**Assignment:** Find the string "next" in the records. Copy every line it appears in.

**Listed entries:**
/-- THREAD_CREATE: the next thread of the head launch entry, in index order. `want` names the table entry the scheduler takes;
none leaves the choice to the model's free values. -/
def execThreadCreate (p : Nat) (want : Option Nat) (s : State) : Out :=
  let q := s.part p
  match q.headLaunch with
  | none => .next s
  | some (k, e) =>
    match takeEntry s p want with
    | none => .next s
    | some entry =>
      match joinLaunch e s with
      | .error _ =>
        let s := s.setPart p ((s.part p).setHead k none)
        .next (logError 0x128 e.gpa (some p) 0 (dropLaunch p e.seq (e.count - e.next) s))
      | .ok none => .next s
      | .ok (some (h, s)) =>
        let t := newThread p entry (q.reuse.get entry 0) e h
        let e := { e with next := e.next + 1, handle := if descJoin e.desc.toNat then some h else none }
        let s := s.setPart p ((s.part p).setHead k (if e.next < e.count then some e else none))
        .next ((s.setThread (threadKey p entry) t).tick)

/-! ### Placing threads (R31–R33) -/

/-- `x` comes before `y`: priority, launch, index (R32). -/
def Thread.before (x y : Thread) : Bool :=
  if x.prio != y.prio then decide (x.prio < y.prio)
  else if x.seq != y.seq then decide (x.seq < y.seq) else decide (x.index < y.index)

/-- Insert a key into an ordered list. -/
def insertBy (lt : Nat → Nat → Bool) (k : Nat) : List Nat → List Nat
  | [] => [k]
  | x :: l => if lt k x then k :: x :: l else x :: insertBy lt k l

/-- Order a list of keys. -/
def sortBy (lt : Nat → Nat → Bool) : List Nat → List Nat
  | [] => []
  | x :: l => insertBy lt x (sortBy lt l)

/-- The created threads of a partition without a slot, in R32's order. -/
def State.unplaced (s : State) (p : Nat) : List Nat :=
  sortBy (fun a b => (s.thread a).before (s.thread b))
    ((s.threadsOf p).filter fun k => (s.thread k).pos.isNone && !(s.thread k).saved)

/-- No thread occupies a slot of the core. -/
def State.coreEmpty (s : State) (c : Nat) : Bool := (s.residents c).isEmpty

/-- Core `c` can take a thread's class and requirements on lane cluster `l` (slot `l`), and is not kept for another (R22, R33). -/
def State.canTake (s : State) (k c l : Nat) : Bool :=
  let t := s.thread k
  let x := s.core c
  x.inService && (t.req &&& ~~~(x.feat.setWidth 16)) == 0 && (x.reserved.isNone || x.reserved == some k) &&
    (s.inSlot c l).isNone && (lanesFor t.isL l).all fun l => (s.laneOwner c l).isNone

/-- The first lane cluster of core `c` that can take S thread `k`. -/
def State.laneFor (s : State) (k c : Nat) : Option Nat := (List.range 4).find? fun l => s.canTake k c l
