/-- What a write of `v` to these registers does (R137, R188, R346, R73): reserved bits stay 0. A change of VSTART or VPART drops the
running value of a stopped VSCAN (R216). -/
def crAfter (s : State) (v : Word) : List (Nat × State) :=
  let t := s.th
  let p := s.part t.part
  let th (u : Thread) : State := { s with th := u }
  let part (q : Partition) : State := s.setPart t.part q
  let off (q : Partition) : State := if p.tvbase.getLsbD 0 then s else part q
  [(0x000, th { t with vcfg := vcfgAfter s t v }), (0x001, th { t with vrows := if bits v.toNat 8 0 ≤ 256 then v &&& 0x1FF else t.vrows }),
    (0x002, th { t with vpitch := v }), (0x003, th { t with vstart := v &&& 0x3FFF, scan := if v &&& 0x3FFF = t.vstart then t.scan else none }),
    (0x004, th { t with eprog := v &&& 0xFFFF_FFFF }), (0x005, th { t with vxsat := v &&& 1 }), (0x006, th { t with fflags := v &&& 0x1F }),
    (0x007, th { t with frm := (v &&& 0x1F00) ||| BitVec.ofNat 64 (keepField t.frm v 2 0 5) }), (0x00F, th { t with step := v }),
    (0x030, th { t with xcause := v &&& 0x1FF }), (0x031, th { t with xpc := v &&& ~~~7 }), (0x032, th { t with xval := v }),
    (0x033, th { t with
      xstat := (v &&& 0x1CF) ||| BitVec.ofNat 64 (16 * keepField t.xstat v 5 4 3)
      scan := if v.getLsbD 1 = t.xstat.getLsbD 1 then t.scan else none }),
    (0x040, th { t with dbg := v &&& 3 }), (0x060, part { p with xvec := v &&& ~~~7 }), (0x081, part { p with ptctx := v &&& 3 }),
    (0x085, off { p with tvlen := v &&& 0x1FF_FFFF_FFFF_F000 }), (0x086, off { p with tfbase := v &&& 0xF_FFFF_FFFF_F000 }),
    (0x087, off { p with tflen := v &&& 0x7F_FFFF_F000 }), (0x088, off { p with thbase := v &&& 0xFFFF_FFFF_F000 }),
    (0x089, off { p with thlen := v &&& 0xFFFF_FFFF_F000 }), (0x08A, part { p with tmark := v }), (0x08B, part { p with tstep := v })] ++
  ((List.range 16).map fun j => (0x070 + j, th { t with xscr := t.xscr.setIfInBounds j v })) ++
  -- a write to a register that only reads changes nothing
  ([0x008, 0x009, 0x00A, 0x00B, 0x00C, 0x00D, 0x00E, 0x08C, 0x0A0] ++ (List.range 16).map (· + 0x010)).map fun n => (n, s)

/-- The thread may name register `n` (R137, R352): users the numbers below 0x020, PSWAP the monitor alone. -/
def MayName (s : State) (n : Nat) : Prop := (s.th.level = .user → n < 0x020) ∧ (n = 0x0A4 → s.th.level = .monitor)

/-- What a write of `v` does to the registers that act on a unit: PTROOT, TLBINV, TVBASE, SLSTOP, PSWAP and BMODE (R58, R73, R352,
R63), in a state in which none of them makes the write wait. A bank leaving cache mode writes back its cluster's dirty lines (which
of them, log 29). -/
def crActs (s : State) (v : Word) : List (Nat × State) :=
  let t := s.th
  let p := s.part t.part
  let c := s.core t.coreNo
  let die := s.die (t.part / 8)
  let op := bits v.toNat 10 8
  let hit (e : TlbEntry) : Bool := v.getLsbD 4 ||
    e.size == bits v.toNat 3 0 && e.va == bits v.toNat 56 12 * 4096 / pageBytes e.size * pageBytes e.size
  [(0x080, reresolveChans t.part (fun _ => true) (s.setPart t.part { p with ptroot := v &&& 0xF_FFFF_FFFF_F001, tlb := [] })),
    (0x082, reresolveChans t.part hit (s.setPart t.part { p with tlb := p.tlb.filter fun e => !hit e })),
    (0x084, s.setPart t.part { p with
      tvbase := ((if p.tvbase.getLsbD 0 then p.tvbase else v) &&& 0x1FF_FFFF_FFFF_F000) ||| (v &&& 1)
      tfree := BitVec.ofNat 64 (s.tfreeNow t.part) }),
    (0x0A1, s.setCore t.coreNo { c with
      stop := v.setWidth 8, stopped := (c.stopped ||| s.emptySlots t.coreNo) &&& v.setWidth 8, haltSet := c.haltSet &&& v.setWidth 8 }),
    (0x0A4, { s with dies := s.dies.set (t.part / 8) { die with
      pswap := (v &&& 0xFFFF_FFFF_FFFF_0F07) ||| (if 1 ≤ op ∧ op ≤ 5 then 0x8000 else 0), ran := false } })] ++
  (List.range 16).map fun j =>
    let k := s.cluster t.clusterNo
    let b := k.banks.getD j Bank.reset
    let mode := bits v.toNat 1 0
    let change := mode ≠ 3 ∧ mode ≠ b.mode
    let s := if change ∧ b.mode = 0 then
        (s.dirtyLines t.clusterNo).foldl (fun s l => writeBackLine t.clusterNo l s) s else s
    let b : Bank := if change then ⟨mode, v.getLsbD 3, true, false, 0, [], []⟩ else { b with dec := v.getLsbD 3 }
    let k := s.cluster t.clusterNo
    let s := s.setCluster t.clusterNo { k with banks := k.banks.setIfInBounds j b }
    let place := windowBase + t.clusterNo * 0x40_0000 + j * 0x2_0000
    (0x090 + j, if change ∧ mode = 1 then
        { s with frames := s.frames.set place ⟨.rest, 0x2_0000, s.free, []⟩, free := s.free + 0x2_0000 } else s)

**Result of this exercise:**
/-- THREAD_CREATE: the next thread of the head launch entry, in index order. `want` names the table entry the scheduler takes;
  | none => .next s
    | none => .next s
        .next (logError 0x128 e.gpa (some p) 0 (dropLaunch p e.seq (e.count - e.next) s))
      | .ok none => .next s
        let e := { e with next := e.next + 1, handle := if descJoin e.desc.toNat then some h else none }
        let s := s.setPart p ((s.part p).setHead k (if e.next < e.count then some e else none))
        .next ((s.setThread (threadKey p entry) t).tick)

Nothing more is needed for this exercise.